Media Mix, Aug. 5, 2018

Here’s this week’s Media Mix about how LDP lawmaker Mio Sugita’s controversial remarks about LGBT individuals highlights the Japanese mindset regarding rigid family structures. Though I’ve discussed this matter many times before in this column (it has personal meaning since my Japanese partner was born out of wedlock), what’s particularly galling about Sugita’s viewpoint is how it affects children down the line. Her ideas about “productivity” are entirely utilitarian and, as such, sidestep the issue of what’s best for a child in the scope of what constitutes a “family.” To her, the fact that LGBT people can’t naturally have children (though, to be consistent, gay men can donate sperm and lesbians can give birth) is the only criterion for their contributions to society as a whole. There are, of course, other ways to contribute to society, as there are ways to contribute to the family life of a nation.

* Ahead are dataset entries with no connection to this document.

/-- The append (R290, R291), with the free pages that it may take; a row that fails graft point 2 on its way to
memory ends it with INTEGRITY, DETAIL 2, and nothing is committed (R290, R336). -/
def State.append (s : State) (c : Cmd) (q : KvSeq) (free : Nat) (graft2 : Option WriteFault) : State :=
  let count := c.arg 20 4
  let targets := q.targets count
  let keep (st : BitVec 16) (d : Nat) (s : State) : State := s.scatterEnd c st d q.length q.start 0
  if q.full count then keep stKvFull 0 s
  else if q.noPage targets free then keep stKvNoPage 0 s
  else
    let s := s.scatterAccess c (q.row / 2)
    let (rows, e) := s.scatterRows c (q.row / 2) count 0
    match e, graft2 with
    | some d, _ => keep stIntegrity d.toNat (s.graftIf c.fn (c.cls == 2) d)
    | none, some x => keep stIntegrity 2 (s.raise
        { source := 0x060 + x.channel.val, event := .graftMismatch, owner := some c.fn, class2 := c.cls == 2 })
    | none, none =>
      match commitPages c.fn q targets targets { state := s, pages := q.pages, recycled := [], free := free } with
      | none => keep stKvNoPage 0 s
      | some m =>
        let start := newStart q.spp m.recycled (m.recycled.length + 1) q.start
        let s := m.state.writeRows c.fn q q.length rows
        (s.setSeq c.fn q.handle (fun q => { q with
          length := q.length + count, start := start, pages := m.pages })).scatterEnd c stOk 0
            (q.length + count) start m.recycled.length

/-- The next record of an armed replay. -/
def State.nextReplay (s : State) : Option Bytes :=
  if s.fore.replay.state = .armed then s.fore.replay.log.head? else none

/-- The next record has been applied (R463). -/
def State.consume (s : State) : State :=
  s.setFore (fun x => { x with replay := { x.replay with
    log := x.replay.log.tail, entry := x.replay.entry + 1, loaded := x.replay.loaded - 32, frontAt := s.now } })

/-- Pages recycled in place by an append (R291). -/
def KvSeq.inPlace (q : KvSeq) (targets : List Nat) : Nat :=
  (targets.filter (fun t => q.pages.any (fun x => x.1 == q.pageOf t && x.2 != t))).length

/-- An append in replay mode (R463): the KV record gives the outcome and how many pages are recycled. -/
def State.replayAppend (s : State) (c : Cmd) (q : KvSeq) (b : Bytes) (graft2 : Option WriteFault) : State :=
  let status := BitVec.ofNat 16 (leNat b 24 2)
  if status = stOk then
    let targets := q.targets (c.arg 20 4)
    let need := (targets.filter (fun t => !q.holds (q.pageOf t))).length
    s.append c q (need - (leNat b 26 2 - q.inPlace targets)) graft2
  else
    let s := s.scatterAccess c (q.row / 2)
    s.scatterEnd c status (((s.scatterRows c (q.row / 2) (c.arg 20 4) 0).2.getD 0).toNat) q.length q.start 0

/-- The next record is the KV record of a function (R329). -/
def kvRecordOf (f : FnId) (b : Bytes) : Bool := leNat b 4 1 == 7 && leNat b 6 2 == f.val

/-- The KV_SCATTER, stopped at take, to which a KV record belongs (log 123). -/
def Replay.stoppedBy (x : Replay) (b : Bytes) : Option (FnId × BitVec 16) :=
  x.stopped.find? (fun y => kvRecordOf y.1 b && y.2.toNat == leNat b 24 2)

/-- KV_SCATTER (R288 to R293); in replay mode it waits for its KV record (R463). -/
def execKvScatter (cmd : Nat) (graft2 : Option WriteFault) (s : State) : Host.Outcome State Fault Refusal :=
  .next (s.withCmd cmd .kvScatter (fun c =>
    let go (s : State) (own : KvSeq → State → State) : State :=
      match (s.fn c.fn).seq (c.arg 16 4) with
      | none => s.scatterEnd c stBadParam 16 0 0 0
      | some q =>
        match s.scatterBad c q with
        | some d => s.scatterEnd c stBadParam d q.length q.start 0
        | none => own q s
    if s.fore.replay.state = .armed then
      match s.nextReplay with
      | some b => if kvRecordOf c.fn b && (s.fore.replay.stoppedBy b).isNone then go s.consume (fun q s => s.replayAppend c q b graft2) else s
      | none => s
    else go s (fun q s => s.append c q (s.kvFree c.fn) graft2)))

/-! ## ATTEND -/

/-- Formats of the outputs (R298). -/
def attendOut (code : Nat) : Option Fmt :=
  match fmtOfCode code with
  | some .int8 => some .int8
  | some .fp16 => some .fp16
  | some .bf16 => some .bf16
  | some .fp32 => some .fp32
  | _ => none

/-- Entry `i` of the array (R298). -/
def Cmd.attendReq (c : Cmd) (i : Nat) : AttendReq :=
  let o := 64 * i
  let n (k w : Nat) := c.blk (o + k) w
  { handle := n 0 4, endPos := n 4 4, kvLen := n 8 2, qlen := n 10 2, qPerKv := n 12 1, causal := n 13 1 == 1,
    outFmt := (attendOut (n 14 1)).getD .fp32, outMode := (modeOfCode (n 15 1)).getD .halfAway, qpos := n 16 4,
    scoreScale := BitVec.ofNat 32 (n 20 4), vScale := BitVec.ofNat 32 (n 24 4),
    outInv := BitVec.ofNat 32 (n 28 4), qVa := n 32 8, outVa := n 40 8, outZp := signed 8 (n 48 1) }

/-- Bytes of the queries and of the outputs of a request (R298). -/
def AttendReq.queryBytes (r : AttendReq) (q : KvSeq) : Nat := r.size q * Fmt.bits q.fmt / 8
def AttendReq.outBytes (r : AttendReq) (q : KvSeq) : Nat := r.size q * Fmt.bits r.outFmt / 8

/-- An earlier KV_CLOSE that will succeed names the handle: for a later command the sequence is no longer open
(R296, R297). -/
def State.closingSeq (s : State) (c : Cmd) (h : Nat) : Bool :=
  s.fore.taken.any (fun d => decide (d.id < c.id) && d.live && d.fn == c.fn && d.op == some .kvClose && !d.naming
    && d.handles.contains h)

/-- The breaches of entry `i`, in the order of its fields (R298). -/
def State.attendChecks (s : State) (c : Cmd) (i : Nat) : List (Nat × Bool) :=
  let o := 64 * i
  let n (k w : Nat) := c.blk (o + k) w
  let r := c.attendReq i
  let int8 := n 14 1 == 1
  let x := s.fn c.fn
  match (if s.closingSeq c r.handle then none else x.seq r.handle) with
  | none => [(o, true)]
  | some q =>
    [(o + 8, outside 1 r.kvLen 8192 || decide (r.endPos < r.kvLen)), (o + 10, outside 1 r.qlen 512),
     (o + 12, !([1, 2, 4, 8].contains (n 12 1))), (o + 13, decide (1 < n 13 1)),
     (o + 14, (attendOut (n 14 1)).isNone), (o + 15, int8 && (modeOfCode (n 15 1)).isNone),
     (o + 28, !int8 && n 28 4 != 0), (o + 32, !x.spans r.qVa (r.queryBytes q) .rd true),
     (o + 40, !x.spans r.outVa (r.outBytes q) .wr true), (o + 48, !int8 && n 48 1 != 0)]
      ++ (reservedBad c.block (o + 49) (o + 64))

/-- The output ranges of two requests overlap (R298). -/
def State.attendOverlap (s : State) (f : FnId) : List AttendReq → Bool
  | [] => false
  | r :: rest =>
    let size (r : AttendReq) : Nat := match (s.fn f).seq r.handle with
      | some q => r.outBytes q
      | none => 0
    rest.any (fun t => overlap r.outVa (size r) t.outVa (size t)) || s.attendOverlap f rest

/-- DETAIL of the first breach of the array. -/
def State.attendBad (s : State) (c : Cmd) : Option (BitVec 16) :=
  let n := c.arg 16 2
  match firstBad ((List.range n).flatMap (s.attendChecks c)) with
  | some o => some (BitVec.ofNat 16 (0x8000 + o))
  | none => if s.attendOverlap c.fn ((List.range n).map c.attendReq) then some 0xFFFF else none

/-- DETAIL of the first breach of the parameters of a JOB_SUBMIT or an ATTEND (R145, R234, R298, R308). -/
def State.paramsBad (s : State) (c : Cmd) : Option (BitVec 16) :=
  let reservation (d : Option (BitVec 16)) : Option (BitVec 16) := if s.cmdReservationBad c then some 24 else d
  match c.op with
  | some .jobSubmit =>
    (match (s.fn c.fn).graph (c.arg 16 4) with
     | none => some 16
     | some g => reservation (s.bindingsBad c.fn g.image c.block (c.arg 20 2)))
  | some .attend => reservation (s.attendBad c)
  | _ => none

The reason I concentrated on special adoptions is to show that once a child is born, the state seems to think it has no further responsibility, since children become the property of their birth parents.

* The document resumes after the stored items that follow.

-- ==== Sys2Proof/Machine/StreamBlock.lean ====
section
/-!
DEFINITION. The stream context block and the guard block: their layouts (R184, R189, R190, R215) and
the checks on them (R192, R215, R216, R467).
-/

namespace Sys2Proof.Machine

/-! ## Reading the blocks -/

/-- The guard block at byte `o` (R215). -/
def parseGuard (b : Bytes) (o : Nat) : Guard :=
  { checks := BitVec.ofNat 4 (leNat b o 1), tolUs := leNat b (o + 4) 4,
    sigSeed := BitVec.ofNat 32 (leNat b (o + 8) 4), seedPeriod := leNat b (o + 12) 4,
    tallyLine := leNat b (o + 16) 4 }

/-- The stream context block (R189). -/
def parseStream (b : Bytes) : StreamCfg :=
  { source := leNat b 0 1, port := leNat b 1 1, sub := leNat b 2 1, cls := leNat b 3 1
    linkSettings := BitVec.ofNat 32 (leNat b 4 4), format := leNat b 8 1, ringCount := leNat b 9 1
    weight := leNat b 10 1, width := leNat b 12 2, height := leNat b 14 2, frameBytes := leNat b 16 4
    periodUs := leNat b 20 4, deadlineUs := leNat b 24 4, trigger := byteAt b 28, phaseUs := leNat b 32 4
    ringVa := leNat b 40 8, udpPort := leNat b 48 2, datagrams := leNat b 50 2
    srcIp := BitVec.ofNat 32 (leNat b 52 4), groupIp := BitVec.ofNat 32 (leNat b 56 4)
    counterOff := leNat b 60 4, counterBytes := leNat b 64 1, counterBig := leNat b 65 1 == 1
    framing := leNat b 66 1, idleChars := leNat b 67 1, uartLen := leNat b 68 4, guard := parseGuard b 96 }

/-! ## Checks -/

/-- The first bad field of a list in any order (R150). -/
def lowestBad (l : List (Nat × Bool)) : Option Nat := ((l.filter (·.2)).map (·.1)).min?

/-- The fields of a guard block at byte `o` (R215, R216, R467). -/
def guardFields (b : Bytes) (o source periodUs frameBytes : Nat) : List (Nat × Bool) :=
  let g := parseGuard b o
  [(o, bitsFrom (leNat b o 1) 4 || (g.checks.getLsbD 1 && source != 0)),
   (o + 4, g.tolUs == 0 || decide (periodUs < 2 * g.tolUs)),
   (o + 12, g.seedPeriod != 0 && decide (g.seedPeriod < 16)),
   (o + 16, source == 0 && decide (frameBytes / 256 ≤ g.tallyLine))]
    ++ reservedBad b (o + 1) (o + 4) ++ reservedBad b (o + 20) (o + 32)

/-- A class-2 context breaks R216: a check of its source not enabled, or too slow. -/
def State.guardWeak (s : State) (source cls : Nat) (g : Guard) : Bool :=
  cls == 2 && (!(g.checks.getLsbD 0 && g.checks.getLsbD 2 && g.checks.getLsbD 3)
    || (source == 0 && !g.checks.getLsbD 1)
    || decide (s.fore.safety.frameUs < g.tolUs + s.fore.safety.reactionUs))

/-- Ports of a SOURCE (R31, R189). -/
def sourcePorts (source : Nat) : Nat := if source = 0 then 24 else if source = 3 then 1 else 4

/-- WIDTH breaks the constraint of its format (R190). -/
def widthBad (format width : Nat) : Bool :=
  match format with
  | 0x80 => width != 0
  | 0x02 => width == 0 || width % 4 != 0
  | 0x03 | 0x05 => width == 0 || width % 2 != 0
  | 0x01 | 0x04 => width == 0
  | _ => false

/-- The fields of a stream context block (R184, R189, R190). -/
def streamFields (b : Bytes) : List (Nat × Bool) :=
  let c := parseStream b
  let src := c.source
  let only (o : Nat) (bad ok : Bool) (v : Nat) : Nat × Bool := (o, if ok then bad else v != 0)
  let link := src == 0
  let eth := src == 1
  let uart := src == 2
  let counted := src == 1 || src == 2 || src == 3
  let ls := c.linkSettings
  [(0, decide (3 < src)), (1, decide (sourcePorts src ≤ c.port)), only 2 (decide (1 < c.sub)) link c.sub,
   (3, decide (2 < c.cls)),
   only 4 (ls.extractLsb' 16 16 != 0 || ls.extractLsb' 9 6 != 0 || ls.extractLsb' 4 4 != 0) link ls.toNat,
   (8, (pixelQuarters c.format).isNone && c.format != 0x80), (9, outside 2 c.ringCount 8),
   (10, c.weight == 0), (11, byteAt b 11 != 0), (12, widthBad c.format c.width),
   (14, if c.format = 0x80 then c.height != 0 else c.height == 0),
   (16, c.frameBytes % 256 != 0 || outside 256 c.frameBytes (64 * 2 ^ 20) || match c.expected with
      | some n => decide (c.frameBytes < n)
      | none => false),
   (20, outside 1000 c.periodUs 1000000),
   only 28 (bitsFrom c.trigger.toNat 3) link c.trigger.toNat,
   (32, decide (c.periodUs ≤ c.phaseUs)), (40, c.ringVa % 4096 != 0),
   only 48 (c.udpPort == 0) eth c.udpPort, only 50 (c.datagrams == 0) eth c.datagrams,
   only 52 false eth c.srcIp.toNat, only 56 false eth c.groupIp.toNat,
   only 60 false counted c.counterOff,
   only 64 (!([1, 2, 4].contains c.counterBytes)) counted c.counterBytes,
   only 65 (decide (1 < leNat b 65 1)) counted (leNat b 65 1),
   only 66 (decide (1 < c.framing)) uart c.framing,
   only 67 (c.framing == 1 && decide (c.idleChars < 2)) uart c.idleChars,
   only 68 (c.framing == 0 && outside 1 c.uartLen 65536) uart c.uartLen]
    ++ reservedBad b 29 32 ++ reservedBad b 36 40 ++ reservedBad b 72 96
    ++ guardFields b 96 src c.periodUs c.frameBytes

/-- DETAIL of the first breach of a stream context block: a field, or the combination of R216. -/
def State.streamBlockBad (s : State) (b : Bytes) : Option (BitVec 16) :=
  match lowestBad (streamFields b) with
  | some o => some (BitVec.ofNat 16 (0x8000 + o))
  | none =>
    let c := parseStream b
    if s.guardWeak c.source c.cls c.guard then some 0xFFFF else none

/-- What STREAM_CONFIG may not change is as in force (R192). -/
def sameFixed (cur new' : StreamCfg) : Bool :=
  { new' with
    cls := cur.cls, weight := cur.weight, periodUs := cur.periodUs, deadlineUs := cur.deadlineUs
    trigger := cur.trigger, phaseUs := cur.phaseUs, linkSettings := cur.linkSettings, guard := cur.guard } == cur

end Sys2Proof.Machine
end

But what if the parents are unable for whatever reason to raise that child? This question is fraught with difficulties that all societies must address. Because of the primacy of the family register, the Japanese authorities are loath to take a child away from a parent if that parent won’t give up custody, even if the parent cannot raise the child. Even if the authorities acknowledge that the parent is a danger to the child (which happens very often but, as the occasional abuse-related death of young children in Japan proves, perhaps not enough) they will not revoke the parent’s custody unilaterally, which means the child ends up in an institution or in foster care. Adoption is still a social taboo, and parents who adopt a child as their own do so almost always as a last resort, after all options for natural birth or medically assisted conception have been exhausted. It’s safe to say no one in Japan adopts a child for the sake of adoption. That’s why special adoptions are “special”: they are unusual, a decision that implies desperation. Adoptive parents want to keep it a secret.

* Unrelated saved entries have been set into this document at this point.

-- ==== Sys2Proof/Safety.lean ====
section
/-!
DEFINITION. What counts as a sound state and as a latched safe state, in the terms that statements use.
-/

namespace Sys2Proof.Machine

/-- The bounds that every state of the device keeps: memory and the yard in their canonical form, at most
32 reaction timers (R389), at most 32 records in a view (R384), a correction of device time within ±500 ppm (R55), the
decision-log ring (R327) and the 1,024 digest records held (R470). -/
structure State.Inv (s : State) : Prop where
  mem    : s.mem.wf = true
  yard   : s.yard.mem.wf = true
  timers : s.fcu.timers.length ≤ Config.timerSlots
  views  : ∀ f : FnId, (s.fn f).view.length ≤ 32
  corr   : s.clk.corr.natAbs ≤ Config.maxCorrection
  slew   : ∀ w, s.clk.slew = some w → w.prev.natAbs ≤ Config.maxCorrection
  log    : s.fore.log.length ≤ Config.logRecords
  held   : s.xc.held.length ≤ 1024

/-- The rows that are part of a whole-device reset (R64, R66, R399, R403). -/
def resets : Instr → Bool
  | .porstNAssert | .porstNDeassert _ | .sysresetNAssert | .sysresetNDeassert | .lampWatchdogReset => true
  | _ => false

/-- The device is awake: not in Night (R432). -/
def State.awake (s : State) : Bool := decide (s.power.state ≠ .night)

/-- Everything that the safe state latches in `s` is latched in `t` (R397, R399): each die's safe state,
and each die's drive of the SAFE pins. -/
structure Latched (s t : State) : Prop where
  root     : s.safe = true → t.safe = true
  lamp     : s.lamp.safe = true → t.lamp.safe = true
  rootPins : s.rootDrivesLow = true → t.rootDrivesLow = true
  lampPins : s.lampDrivesLow = true → t.lampDrivesLow = true

/-- The command `id` has been taken as `c`, is of the opcode `o`, and has begun on a running rootstock
(R134, R136): its opcode's row may act. -/
structure State.Begins (s : State) (id : Nat) (o : Opcode) (c : Cmd) : Prop where
  cmd   : s.cmd id = some c
  runs  : s.rootRuns = true
  phase : c.phase = .begun
  op    : opcodeOf c.opcode = some o

/-- The command `id` has been taken as `c`, of an opcode `o` that meets admission; it has begun or waits,
and has no run yet (R297, R314, R315). -/
structure State.Offered (s : State) (id : Nat) (o : Opcode) (c : Cmd) : Prop where
  cmd   : s.cmd id = some c
  runs  : s.rootRuns = true
  phase : c.phase = .begun ∨ c.phase = .waiting
  op    : c.op = some o
  fresh : s.fore.runs.all (fun r => r.cmd != some id) = true

/-- The level of the SAFE pins: high only while neither die drives them low (R29). -/
def State.pinsHigh (s : State) : Bool := !s.rootDrivesLow && !s.lampDrivesLow

/-- `t` is what a whole-device reset leaves of `s` on the rootstock and the scions (R54, R64, R67): the fuses
and the flash stay (what FIRMWARE_STAGE verified does not count any more, R147), each port keeps the level of its
PERST_N, and everything else is as at reset; the safe state is over. -/
structure Restarted (s t : State) : Prop where
  fixed    : t.fixed = s.fixed
  selected : t.flash.selected = s.flash.selected
  slots    : ∀ n : Fin 2, t.flash.slots[n.val] = { s.flash.slots[n.val] with staged := false }
  clk      : t.clk = {}
  fns      : t.fns = Vector.replicate 128 {}
  portA    : t.portA = { perstLow := s.portA.perstLow }
  portB    : t.portB = { perstLow := s.portB.perstLow }
  fore     : t.fore = {}
  fcu      : t.fcu = {}
  mem      : t.mem = {}
  yard     : t.yard = {}
  streams  : t.streams = Vector.replicate 48 {}
  cl       : t.cl = Vector.replicate 24 {}
  eth      : ∀ p : Port4, t.eth[p.val] = { mac := s.fixed.macs[p.val] }
  uart     : t.uart = Vector.replicate 4 {}
  drift    : t.drift = Vector.replicate 4 {}
  xc       : t.xc = {}
  power    : t.power = {}
  scions   : t.scions = Vector.replicate 4 {}
  engines  : t.engines = Vector.replicate 64 {}
  safe     : t.safe = false
  postBoot : t.postBoot = false
  pins     : t.rootDrivesLow = false

/-- A start of the device (R64, R68, R407, R485): `t` has left reset with this RESET_CAUSE and this test mode; the
watchdogs run if their fuse says so, the lamp die is as at reset and, in test mode, in the safe state. -/
structure Started (s t : State) (cause : ResetCause) (test : Bool) : Prop extends Restarted s t where
  boot  : t.boot = { cause := cause, testMode := test }
  wdog  : ∀ w : WdogId, (t.wdog[w.val]).state = if s.fixed.wdogHwStart then .running else .stopped
  lamp  : test = false → t.lamp = {} ∧ t.pinsHigh = true
  test  : test = true → t.lamp.safe = true ∧ t.pinsHigh = false

/-- In `t` the command `id`, taken as `c`, has this completion formed, and no other command has changed
since `s`. -/
structure Completed (s t : State) (id : Nat) (c : Cmd) (status detail : BitVec 16) (result : BitVec 64) : Prop where
  own   : t.cmd id = some { c with phase := .formed status detail result t.now }
  other : ∀ j, j ≠ id → t.cmd j = s.cmd j

/-- A command that the lamp die carries out has set out over the lamp seam (R27): it is at work, its message waits
last for the lamp die unless the seam is lost, and nothing else has changed. -/
structure SetsOut (s t : State) (id : Nat) (c : Cmd) (m : SeamMsg) : Prop where
  own   : t.cmd id = some { c with phase := .running }
  other : ∀ j, j ≠ id → t.cmd j = s.cmd j
  queue : s.lamp.seamLost = false → t.lamp = { s.lamp with toLamp := s.lamp.toLamp ++ [m] }
  lost  : s.lamp.seamLost = true → t.lamp = s.lamp
  rest  : t = { s with fore := t.fore, lamp := t.lamp }

/-- The message of the command `id`, taken as `c` and at work, is the next that reaches the lamp die, over a seam that
is up (R27). -/
structure State.Crosses (s : State) (m : SeamMsg) (id : Nat) (o : Opcode) (c : Cmd) : Prop where
  runs  : s.lampRuns = true
  up    : s.lamp.seamUp = true
  found : s.lamp.lampSide.lost = false
  next  : nextMsg s.lamp.toLamp = some m
  cmd   : s.cmd id = some c
  phase : c.phase = .running
  op    : opcodeOf c.opcode = some o

/-- A list of stores, done in order, ends without a line that cannot be merged (R335). -/
def StoresOk : Memory → List (Nat × Bytes) → Prop
  | _, [] => True
  | m, x :: l => (m.store x.1 x.2).2.2 = none ∧ StoresOk (m.store x.1 x.2).1 l

/-- Every line that the values of tile `j` of a run go to, in memory or in the yard, can be merged (R225, R335). -/
structure State.Lands (s : State) (r : Run) (j : Nat) (vals : List Int) : Prop where
  mem  : StoresOk s.mem (s.landing r j vals)
  yard : ∀ t d yo, r.reqs = [] → r.outOf j = some (t, d) → (s.holdYard r d).placeOf r d.id = .yard yo →
           StoresOk (s.holdYard r d).yard.mem
             (((s.holdYard r d).tileBytes r t d vals).map (fun x => (yo + x.1, x.2)))

/-- A watchdog has failed (R402 to R404): the failure is counted; the first warns; one while WARNED is final. -/
structure WdogFailed (s t : State) (w : WdogId) : Prop where
  count : (t.wdog[w.val]).failures = min ((s.wdog[w.val]).failures + 1) 65535
  warns : (s.wdog[w.val]).state = .running → (t.wdog[w.val]).state = .warned
  lamp  : (s.wdog[w.val]).state = .warned → w.val = 0 → t.lamp.resetDue = true ∧ t.lamp.safe = true
  host  : (s.wdog[w.val]).state = .warned → w.val ≠ 0 → (t.wdog[w.val]).state = .waiting
            ∧ (s.lamp.seamLost = false → .channelReset (wdogPort w) ∈ t.lamp.toRoot)
  other : ∀ v : WdogId, v ≠ w → t.wdog[v.val] = s.wdog[v.val]

/-- The row answers the query `id` with a record (R140, R236): it forms the command's completion in every case.
While no unit of memory holds flipped bits, so that no read on the way raises an event: where the record can be
written, it is in memory and the completion is OK; where a line or a host request fails, the completion says INTEGRITY
with its DETAIL. (An event on the way may take the device to the safe state, which then completes the command.) -/
def State.Answers (s : State) (row : Instr) (id : Nat) (c : Cmd) (va : Nat) (record : Bytes) (io : HostIo)
    (result : BitVec 64) : Prop :=
  ∃ t, exec row s = .next t
    ∧ (∃ st k r, t.cmd id = some { c with phase := .formed st k r t.now })
    ∧ (s.mem.upsets = [] → ∀ u n, s.writeVa c.fn (c.cls == 2) va record io = (u, n, none) →
        Completed s t id c stOk 0 result ∧ t.mem = u.mem ∧ t.sent = u.sent)
    ∧ (s.mem.upsets = [] → ∀ u n d, s.writeVa c.fn (c.cls == 2) va record io = (u, n, some d) → d ≠ 4 →
        Completed s t id c stIntegrity d 0)

end Sys2Proof.Machine
end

What’s clear is that the system favors the primacy of the natural family and the natural parent rather than the welfare of the child. The government’s decision to make it easier to specially adopt older children does not look, on the surface, to be a means of making life easier for orphaned or otherwise parent-free (as opposed to parentless) children, but rather a means of making it easier for couples who, for whatever reason, can’t have children “of their own” to create families. The intentions are different and informed by the family register. As long as the koseki system exists in its present form, that will always be the case.